### Exercise goal
After locating the line that contains "unfold Sys2Proof.Machine.State.ringAttach" in the records below, write out exactly that line and each line after it through the one that contains "with_reducible repeat' (first | assumption | apply keep.setRing", and nothing else.

### Available records
theorem keep.slotClose {P : Stage → Prop} {q : List Instr} (s : State) (h : Half) (r : Nat) (hs : s.holds P q) : (Sys2Proof.Machine.State.slotClose s h r).holds P q := by
  unfold Sys2Proof.Machine.State.slotClose
  try dsimp only
  with_reducible repeat' (first | assumption | apply keep.modEng | apply keep.setRing | apply keep.showRing | apply keep.wf | split)

theorem keep.slotRelease {P : Stage → Prop} {q : List Instr} (s : State) (h : Half) (r : Nat) (hs : s.holds P q) : (Sys2Proof.Machine.State.slotRelease s h r).holds P q := by
  unfold Sys2Proof.Machine.State.slotRelease
  try dsimp only
  with_reducible repeat' (first | assumption | apply keep.modEng | apply keep.setRing | apply keep.showRing | apply keep.wf | split)

theorem keep.ringPut {P : Stage → Prop} {qq : List Instr} (s : State) (h : Half) (r k : Nat) (bs : List Byte) (bad : List Nat)  (hs : s.holds P qq) : (s.ringPut h r k bs bad).holds P qq := by
  induction k generalizing s bs bad with
  | zero => exact hs
  | succ k ih =>
    simp only [State.ringPut]
    with_reducible repeat' (first | assumption | apply ih | apply keep.slotClose | apply keep.wf | apply keep.setRing | apply keep.storeBytes | split)

theorem keep.scanRanges {P : Stage → Prop} {qq : List Instr} (s : State) (h : Half) (tier : Nat) (l : List (Nat × Nat)) (offs : List Nat)  (hs : s.holds P qq) : (s.scanRanges h tier l offs).1.holds P qq := by
  induction l generalizing s offs with
  | nil => exact hs
  | cons p ps ih => exact ih _ _ (keep.scanWords _ _ _ _ _ _ hs)

theorem keep.ringTake {P : Stage → Prop} {q : List Instr} (s : State) (h : Half) (r n : Nat) (chk : Scan) (hs : s.holds P q) : (Sys2Proof.Machine.State.ringTake s h r n chk).1.holds P q := by
  unfold Sys2Proof.Machine.State.ringTake
  try dsimp only
  with_reducible repeat' (first | assumption | apply keep.scanCount | apply keep.scanRanges | apply keep.setRing)

theorem keep.ringFree {P : Stage → Prop} {qq : List Instr} (s : State) (h : Half) (r n k : Nat)  (hs : s.holds P qq) : (s.ringFree h r n k).holds P qq := by
  induction k generalizing s with
  | zero => exact hs
  | succ k ih =>
    simp only [State.ringFree]
    with_reducible repeat' (first | assumption | apply ih | apply keep.slotRelease | split)

theorem keep.ringAttach {P : Stage → Prop} {q : List Instr} (s : State) (h : Half) (r : Nat) (cons : Bool) (p : Party) (hs : s.holds P q) : (Sys2Proof.Machine.State.ringAttach s h r cons p).1.holds P q := by
  unfold Sys2Proof.Machine.State.ringAttach
  try dsimp only
  with_reducible repeat' (first | assumption | apply keep.setRing | apply keep.showRing | split)

theorem keep.ringLeave {P : Stage → Prop} {q : List Instr} (s : State) (h : Half) (r : Nat) (p : Party) (hs : s.holds P q) : (Sys2Proof.Machine.State.ringLeave s h r p).holds P q := by
  unfold Sys2Proof.Machine.State.ringLeave
  try dsimp only
  with_reducible repeat' (first | assumption | apply keep.ringReset | apply keep.setRing | apply keep.showRing | apply keep.stageOf (P := P) q | apply keep.queueOf P | apply keep.regsOf P q | apply keep.westOf P q | apply keep.eastOf P q | apply keep.bootOf P q | split)

theorem keep.ringAbort {P : Stage → Prop} {q : List Instr} (s : State) (h : Half) (r : Nat) (p : Party) (hs : s.holds P q) : (Sys2Proof.Machine.State.ringAbort s h r p).holds P q := by
  unfold Sys2Proof.Machine.State.ringAbort
  try dsimp only
  with_reducible repeat' (first | assumption | apply keep.ringLeave | apply keep.setRing | apply keep.slotRelease | apply keep.wf | apply keep.foldl | split | (intro))

theorem keep.leaveRings {P : Stage → Prop} {q : List Instr} (s : State) (h : Half) (p : Party) (abort : Bool) (hs : s.holds P q) : (Sys2Proof.Machine.State.leaveRings s h p abort).holds P q := by
  unfold Sys2Proof.Machine.State.leaveRings
  try dsimp only
  with_reducible repeat' (first | assumption | apply keep.ringAbort | apply keep.ringLeave | apply keep.foldl | split | (intro))

theorem keep.ringCfgWrite {P : Stage → Prop} {q : List Instr} (s : State) (h : Half) (r v : Nat) (hs : s.holds P q) : (Sys2Proof.Machine.State.ringCfgWrite s h r v).holds P q := by
  unfold Sys2Proof.Machine.State.ringCfgWrite
  try dsimp only
  with_reducible repeat' (first | assumption | apply keep.log | apply keep.ringReset | apply keep.setRing | apply keep.wf | apply keep.wr | split)

theorem keep.execRingCfgWrite {P : Stage → Prop} {q : List Instr} (h : Half) (r v : Nat) (s : State) (hs : s.holds P q) : outHolds P q (Sys2Proof.Machine.execRingCfgWrite h r v s) := by
  unfold Sys2Proof.Machine.execRingCfgWrite
  try dsimp only
  with_reducible repeat' (first | assumption | apply keep.ringCfgWrite | apply keep.whenLive | split | (intro))

theorem keep.dropPayload {P : Stage → Prop} {q : List Instr} (s : State) (e : Nat) (hs : s.holds P q) : (Sys2Proof.Machine.State.dropPayload s e).holds P q := by
  unfold Sys2Proof.Machine.State.dropPayload
  try dsimp only
  with_reducible repeat' (first | assumption | apply keep.modHalf | apply keep.memOf | simp only [↓keep.halfMk])

theorem keep.dscResult {P : Stage → Prop} {q : List Instr} (s : State) (e code : Nat) (hs : s.holds P q) : (Sys2Proof.Machine.State.dscResult s e code).holds P q := by
  unfold Sys2Proof.Machine.State.dscResult
  try dsimp only
  with_reducible repeat' (first | assumption | apply keep.objWrite | split)

theorem keep.dropSense {P : Stage → Prop} {q : List Instr} (s : State) (h : Half) (k : Nat) (hs : s.holds P q) : (Sys2Proof.Machine.State.dropSense s h k).holds P q := by
  unfold Sys2Proof.Machine.State.dropSense
  try dsimp only
  with_reducible repeat' (first | assumption | apply keep.modHalf | apply keep.memOf | simp only [↓keep.halfMk])

theorem keep.askSense {P : Stage → Prop} {q : List Instr} (s : State) (h : Half) (k r : Nat) (hs : s.holds P q) : (Sys2Proof.Machine.State.askSense s h k r).holds P q := by
  unfold Sys2Proof.Machine.State.askSense
  try dsimp only
  with_reducible repeat' (first | assumption | apply keep.dropSense | apply keep.keepWakes | apply keep.modHalf | apply keep.memOf | simp only [↓keep.halfMk] | split)

theorem keep.engClear {P : Stage → Prop} {q : List Instr} (s0 : State) (e : Nat) (hs : s0.holds P q) : (Sys2Proof.Machine.State.engClear s0 e).holds P q := by
  unfold Sys2Proof.Machine.State.engClear
  try dsimp only
  with_reducible repeat' (first | assumption | apply keep.dropPayload | apply keep.dropSense | apply keep.setEngine | apply keep.wf | apply keep.wr)

theorem keep.engUnbind {P : Stage → Prop} {q : List Instr} (s : State) (e : Nat) (hs : s.holds P q) : (Sys2Proof.Machine.State.engUnbind s e).holds P q := by
  unfold Sys2Proof.Machine.State.engUnbind
  try dsimp only
  with_reducible repeat' (first | assumption | apply keep.modEng | apply keep.unbindObject | apply keep.foldl | (intro))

### Task answer
  unfold Sys2Proof.Machine.State.ringAttach
  try dsimp only
  with_reducible repeat' (first | assumption | apply keep.setRing | apply keep.showRing | split)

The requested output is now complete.